-- Opening Marker --
-- ==== Sys2Proof/Laws/TouchesHost.lean ====
section
/-! SUPPORT. Which parts of the state each operation of these files of Machine/ can change, as `Touches` names them: Inject, HostPorts, Search, Telemetry, Registers, Controllers, Dx, Records, FabricFault, Faults. -/

set_option Elab.async false

set_option linter.unusedVariables false

namespace Sys2Proof.Machine

open Sys2Proof (Bytes Byte Word)

theorem State.updInj_touch (s : State) (port : Nat) (fn : Nat) (g : Inj → Inj) :
    Touches [.fns] s (State.updInj s port fn g) := by
  unfold State.updInj
  refine Touches.trans ?_ (Touches.sub (State.updFn_touch_fns _ _ _ _ (fun _ => rfl)) (by decide))
  exact Touches.refl _

theorem injConsumer_touch (s : State) (port : Nat) (fn : Nat) :
    Touches [.fns, .out] s (injConsumer s port fn) := by
  unfold injConsumer
  try conv => arg 3; zeta
  refine Touches.ite ?_ ?_
  · refine Touches.trans ?_ (Touches.sub (emit_touch ..) (by decide))
    refine Touches.trans ?_ (Touches.sub (State.updInj_touch ..) (by decide))
    exact Touches.refl _
  · exact Touches.refl _

theorem injAdvance_touch (s : State) (port : Nat) (fn : Nat) (n : Nat) (wrap : Bool) :
    Touches [.fns, .out] s (injAdvance s port fn n wrap) := by
  unfold injAdvance
  try conv => arg 3; zeta
  refine Touches.ite ?_ ?_
  · refine Touches.trans ?_ (Touches.sub (injConsumer_touch ..) (by decide))
    refine Touches.trans ?_ (Touches.sub (State.updInj_touch ..) (by decide))
    exact Touches.refl _
  · refine Touches.trans ?_ (Touches.sub (State.updInj_touch ..) (by decide))
    exact Touches.refl _

theorem streamDiscard_touch (s : State) (slot : Nat) (cause : Nat) :
    Touches [.moult, .rings, .nps, .streams, .frames, .resamplers, .relq, .batches, .parts, .regions, .mem, .bpm, .store, .alarms, .tu, .out, .freeIx] s (streamDiscard s slot cause) := by
  unfold streamDiscard
  refine Touches.trans ?_ (Touches.sub (dropOpenAu_touch ..) (by decide))
  refine Touches.trans ?_ (Touches.sub (purgeSlot_touch ..) (by decide))
  refine Touches.trans ?_ (Touches.sub (dropFrames_touch ..) (by decide))
  refine Touches.trans ?_ (Touches.sub (shadowDropStream_touch ..) (by decide))
  exact Touches.refl _

theorem streamUnbind_touch (s : State) (slot : Nat) :
    Touches [.moult, .rings, .nps, .streams, .frames, .resamplers, .relq, .batches, .parts, .regions, .mem, .bpm, .store, .alarms, .tu, .out, .freeIx] s (streamUnbind s slot) := by
  unfold streamUnbind
  refine Touches.ite ?_ ?_
  · refine Touches.trans ?_ (Touches.sub (State.updStream_touch ..) (by decide))
    refine Touches.trans ?_ (Touches.sub (streamDiscard_touch ..) (by decide))
    exact Touches.refl _
  · exact Touches.refl _

theorem injRefuse_touch (s : State) (port : Nat) (fn : Nat) :
    Touches [.fns] s (injRefuse s port fn) := by
  unfold injRefuse
  refine Touches.trans ?_ (Touches.sub (State.updInj_touch ..) (by decide))
  exact Touches.refl _

theorem streamsGoLive_touch (x0 : List Nat) (x1 : State) :
    Touches [.rings, .streams, .parts, .mem, .bpm, .store, .alarms, .tu, .out, .freeIx] x1 (streamsGoLive x0 x1) := by
  induction x0 generalizing x1 with
  | nil =>
    rw [streamsGoLive]
    exact Touches.refl _
  | cons a t ih =>
    rw [streamsGoLive]
    refine Touches.trans ?_ (ih ..)
    refine Touches.ite ?_ ?_
    · exact Touches.refl _
    · refine Touches.trans ?_ (Touches.sub (streamGoLive_touch ..) (by decide))
      exact Touches.refl _

theorem execInjConsumerWrite_touch (port : Nat) (fn : Nat) (s : State) :
    ∃ u, execInjConsumerWrite port fn s = .next u ∧ Touches [.fns, .out] s u := by
  unfold execInjConsumerWrite
  refine Touches.done ?_
  refine Touches.trans ?_ (Touches.sub (injConsumer_touch ..) (by decide))
  exact Touches.refl _

theorem execInjEnableDone_touch (port : Nat) (fn : Nat) (s : State) :
    ∃ u, execInjEnableDone port fn s = .next u ∧ Touches [.fns, .rings, .streams, .parts, .mem, .bpm, .store, .alarms, .tu, .out, .freeIx] s u := by
  unfold execInjEnableDone
  try conv => enter [1, t, 1, 1]; zeta
  refine Touches.iteNext ?_ ?_
  · refine Touches.done ?_
    refine Touches.trans ?_ (Touches.sub (streamsGoLive_touch ..) (by decide))
    refine Touches.trans ?_ (Touches.sub (State.updInj_touch ..) (by decide))
    exact Touches.refl _
  · refine Touches.done ?_
    exact Touches.refl _

theorem injStop_touch (s : State) (port : Nat) (fn : Nat) :
    Touches [.fns, .rings, .parts, .bpm, .alarms, .tu, .out, .freeIx] s (injStop s port fn) := by
  unfold injStop
  try conv => arg 3; zeta
  refine Touches.trans ?_ (Touches.sub (State.updInj_touch ..) (by decide))
  refine Touches.trans ?_ (Touches.sub (releaseAll_touch ..) (by decide))
  exact Touches.refl _

theorem streamUnbinds_touch (x0 : List Nat) (x1 : State) :
    Touches [.moult, .rings, .nps, .streams, .frames, .resamplers, .relq, .batches, .parts, .regions, .mem, .bpm, .store, .alarms, .tu, .out, .freeIx] x1 (streamUnbinds x0 x1) := by
  induction x0 generalizing x1 with
  | nil =>
    rw [streamUnbinds]
    exact Touches.refl _
  | cons a t ih =>
    rw [streamUnbinds]
    refine Touches.trans ?_ (ih ..)
    refine Touches.trans ?_ (Touches.sub (streamUnbind_touch ..) (by decide))
    exact Touches.refl _

theorem injDisable_touch (s : State) (port : Nat) (fn : Nat) :
    Touches [.moult, .fns, .rings, .nps, .streams, .frames, .resamplers, .relq, .batches, .parts, .regions, .mem, .bpm, .store, .alarms, .tu, .out, .freeIx] s (injDisable s port fn) := by
  unfold injDisable
  refine Touches.ite ?_ ?_
  · refine Touches.trans ?_ (Touches.sub (injStop_touch ..) (by decide))
    refine Touches.trans ?_ (Touches.sub (streamUnbinds_touch ..) (by decide))
    exact Touches.refl _
  · exact Touches.refl _

theorem execInjDisable_touch (port : Nat) (fn : Nat) (s : State) :
    ∃ u, execInjDisable port fn s = .next u ∧ Touches [.moult, .fns, .rings, .nps, .streams, .frames, .resamplers, .relq, .batches, .parts, .regions, .mem, .bpm, .store, .alarms, .tu, .out, .freeIx] s u := by
  unfold execInjDisable
  refine Touches.iteNext ?_ ?_
  · refine Touches.done ?_
    refine Touches.trans ?_ (Touches.sub (injDisable_touch ..) (by decide))
    exact Touches.refl _
  · refine Touches.done ?_
    exact Touches.refl _

theorem injDesync_touch (s : State) (port : Nat) (fn : Nat) :
    Touches [.fns, .rings, .alarms, .tu, .out, .freeIx] s (injDesync s port fn) := by
  unfold injDesync
  refine Touches.trans ?_ (Touches.sub (raiseLogOf_touch ..) (by decide))
  refine Touches.trans ?_ (Touches.sub (State.updInj_touch ..) (by decide))
  exact Touches.refl _
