-- ==== Sys2Proof/Laws/TouchesExec.lean ====
section
/-! SUPPORT. Every command completes, and changes only the parts that `reach` lists for it. -/

set_option Elab.async false

namespace Sys2Proof.Machine

open Sys2Proof (Instr Word Bytes)

theorem reach_misalignedAccess (acc : Acc) (bar off size : Nat) (write : Bool) (s : State) :
    ∃ s', exec (.misalignedAccess acc bar off size write) s = .next s' ∧ Touches (reach (.misalignedAccess acc bar off size write)) s s' :=
  Touches.subO (execMisalignedAccess_touch acc bar off size write s) (by dsimp only [reach]; decide)

theorem reach_registerWrite (port fn bar off : Nat) (value : Word) (s : State) :
    ∃ s', exec (.registerWrite port fn bar off value) s = .next s' ∧ Touches (reach (.registerWrite port fn bar off value)) s s' :=
  Touches.subO (execRegisterWrite_touch port fn bar off value s) (by dsimp only [reach]; decide)

theorem reach_counterLowRead (acc : Acc) (bar off : Nat) (s : State) :
    ∃ s', exec (.counterLowRead acc bar off) s = .next s' ∧ Touches (reach (.counterLowRead acc bar off)) s s' :=
  Touches.subO (execCounterLowRead_touch acc bar off s) (by dsimp only [reach]; decide)

theorem reach_stoppedWindowAccess (port fn region off : Nat) (write : Bool) (s : State) :
    ∃ s', exec (.stoppedWindowAccess port fn region off write) s = .next s' ∧ Touches (reach (.stoppedWindowAccess port fn region off write)) s s' :=
  Touches.subO (execStoppedWindowAccess_touch port fn region off write s) (by dsimp only [reach]; decide)

theorem reach_porAssert (s : State) : ∃ t, exec .porAssert s = .next t ∧ Touches (reach .porAssert) s t :=
  Touches.subO (execPorAssert_touch ..) (by dsimp only [reach]; decide)

theorem reach_porDeassert (hpSplit : Bool) (smbAddr : Nat) (s : State) :
    ∃ s', exec (.porDeassert hpSplit smbAddr) s = .next s' ∧ Touches (reach (.porDeassert hpSplit smbAddr)) s s' :=
  Touches.subO (execPorDeassert_touch hpSplit smbAddr s) (by dsimp only [reach]; decide)

theorem reach_phaseFuseEnd (s : State) : ∃ t, exec .phaseFuseEnd s = .next t ∧ Touches (reach .phaseFuseEnd) s t :=
  Touches.subO (execPhaseFuseEnd_touch ..) (by dsimp only [reach]; decide)

theorem reach_phaseDramEnd (stack0 stack1 : Bool) (s : State) :
    ∃ s', exec (.phaseDramEnd stack0 stack1) s = .next s' ∧ Touches (reach (.phaseDramEnd stack0 stack1)) s s' :=
  Touches.subO (execPhaseDramEnd_touch stack0 stack1 s) (by dsimp only [reach]; decide)

theorem reach_phaseFlashEnd (s : State) : ∃ t, exec .phaseFlashEnd s = .next t ∧ Touches (reach .phaseFlashEnd) s t :=
  Touches.subO (execPhaseFlashEnd_touch ..) (by dsimp only [reach]; decide)

theorem reach_phaseVerifyEnd (s : State) : ∃ t, exec .phaseVerifyEnd s = .next t ∧ Touches (reach .phaseVerifyEnd) s t :=
  Touches.subO (execPhaseVerifyEnd_touch ..) (by dsimp only [reach]; decide)

theorem reach_phaseCheckEnd (s : State) : ∃ t, exec .phaseCheckEnd s = .next t ∧ Touches (reach .phaseCheckEnd) s t :=
  Touches.subO (execPhaseCheckEnd_touch ..) (by dsimp only [reach]; decide)
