theorem mget_mmap_or {α : Type} [Inhabited α] (m : Map α) (f : Nat → α → α) (k : Nat) : mget (mmap m f) k = f k (mget m k) ∨ (mget (mmap m f) k = default ∧ mget m k = default) := by
  unfold mget mmap
  induction m with
  | nil => exact .inr ⟨rfl, rfl⟩
  | cons a t ih =>
    obtain ⟨q, v⟩ := a
    by_cases e : q = k
    · subst e; simp [mfind]
    · simpa [mfind, e] using ih

theorem inj_upd (s : State) (p f : Nat) (g : Inj → Inj) : (s.updInj p f g).inj p f = g (s.inj p f) := by simp [State.inj, State.updInj]

theorem Touches.inj_eq {l : List Piece} {s t : State} (h : Touches l s t) (a : Piece.fns ∉ l) (p f : Nat) : t.inj p f = s.inj p f := by
  have := h.same .fns a (fnIx p f)
  have k : (fnCore (t.fn p f)).inj = (fnCore (s.fn p f)).inj := congrArg Fn.inj this
  exact k

theorem mfind_mdel {α : Type} (m : Map α) (k : Nat) : mfind (mdel m k) k = none := by
  unfold mdel
  induction m with
  | nil => rfl
  | cons a t ih =>
    obtain ⟨q, v⟩ := a
    by_cases e : q = k
    · subst e; simpa using ih
    · have : (((q, v) : Nat × α).1 != k) = true := by simpa using e
      simp [mfind, e, ih]

theorem touches_blocks (s : State) (b : Map Block) : Touches [.blocks] s { s with blocks := b } := by
  refine ⟨fun p hp => ?_⟩
  cases p <;> first | (exact absurd (by decide) hp) | rfl | (intro _; rfl)

theorem touches_store (s : State) (b : CtxStore) : Touches [.store] s { s with store := b } := by
  refine ⟨fun p hp => ?_⟩
  cases p <;> first | (exact absurd (by decide) hp) | rfl | (intro _; rfl)

theorem pc_upd (s : State) (r : Nat) (f : Pc → Pc) : (s.updPc r f).pc r = f (s.pc r) := by
  unfold State.updPc State.pc; dsimp only; rw [mget_mupd_self]

theorem Touches.dramCore_eq {l : List Piece} {s t : State} (h : Touches l s t) (a : Piece.dram ∉ l) : { t.dram with mem := [] } = { s.dram with mem := [] } := h.same .dram a

theorem Touches.mem_eq {l : List Piece} {s t : State} (h : Touches l s t) (a : Piece.mem ∉ l) : t.dram.mem = s.dram.mem := h.same .mem a

theorem Touches.dram_eq {l : List Piece} {s t : State} (h : Touches l s t) (a : Piece.dram ∉ l) (b : Piece.mem ∉ l) : t.dram = s.dram := by
  have h1 := Touches.dramCore_eq h a
  have h2 := Touches.mem_eq h b
  have : t.dram = { ({ t.dram with mem := [] } : Dram) with mem := t.dram.mem } := rfl
  rw [this, h1, h2]

theorem Touches.bpm_eq {l : List Piece} {s t : State} (h : Touches l s t) (a : Piece.bpm ∉ l) : t.bpm = s.bpm := h.same .bpm a

theorem mfind_mput_self {α : Type} (m : Map α) (k : Nat) (v : α) : mfind (mput m k v) k = some v := by
  rw [mfind_mput]; simp

theorem mfind_mdel_self {α : Type} (m : Map α) (k : Nat) : mfind (mdel m k) k = none := by
  induction m with
  | nil => rfl
  | cons a t ih =>
    simp only [mdel, List.filter_cons] at ih ⊢
    split
    · rename_i h; simp at h; simpa [mfind, h] using ih
    · exact ih

theorem minByNat_mem {α : Type} (f : α → Nat) (l : List α) (x : α) (h : minByNat f l = some x) : x ∈ l := by
  induction l generalizing x with
  | nil => cases h
  | cons a t ih =>
    unfold minByNat at h
    split at h
    · cases h; exact List.mem_cons_self
    · rename_i b hb
      split at h
      · cases h; exact List.mem_cons_of_mem _ (ih _ hb)
      · cases h; exact List.mem_cons_self

theorem fold_region {β : Type} (f : State → β → State) (l : List β) (h : ∀ u q, (f u q).regions = u.regions) (u : State) (r : Nat) :
    (l.foldl f u).region r = u.region r := by
  induction l generalizing u with
  | nil => rfl
  | cons a t ih => simp only [List.foldl_cons]; rw [ih]; unfold State.region; rw [h]

theorem Touches.aon_eq {l : List Piece} {s t : State} (h : Touches l s t) (a : Piece.aon ∉ l) : { t.aon with alarms := [] } = { s.aon with alarms := [] } := h.same .aon a

theorem Touches.inputs_eq {l : List Piece} {s t : State} (h : Touches l s t) (a : Piece.aon ∉ l) : t.aon.inputs = s.aon.inputs := by
  simpa using congrArg Aon.inputs (Touches.aon_eq h a)

end Sys2Proof.Machine
end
-- Closing Marker --
In the material above, transcribe exactly the lines beginning at the one with "(emit_touch ..) (by decide))" and ending at the one with "theorem streamDiscard_touch (s", both included.

  · refine Touches.trans ?_ (Touches.sub (emit_touch ..) (by decide))
    refine Touches.trans ?_ (Touches.sub (State.updInj_touch ..) (by decide))
    exact Touches.refl _
  · exact Touches.refl _

theorem injAdvance_touch (s : State) (port : Nat) (fn : Nat) (n : Nat) (wrap : Bool) :
    Touches [.fns, .out] s (injAdvance s port fn n wrap) := by
  unfold injAdvance
  try conv => arg 3; zeta
  refine Touches.ite ?_ ?_
  · refine Touches.trans ?_ (Touches.sub (injConsumer_touch ..) (by decide))
    refine Touches.trans ?_ (Touches.sub (State.updInj_touch ..) (by decide))
    exact Touches.refl _
  · refine Touches.trans ?_ (Touches.sub (State.updInj_touch ..) (by decide))
    exact Touches.refl _

theorem streamDiscard_touch (s : State) (slot : Nat) (cause : Nat) :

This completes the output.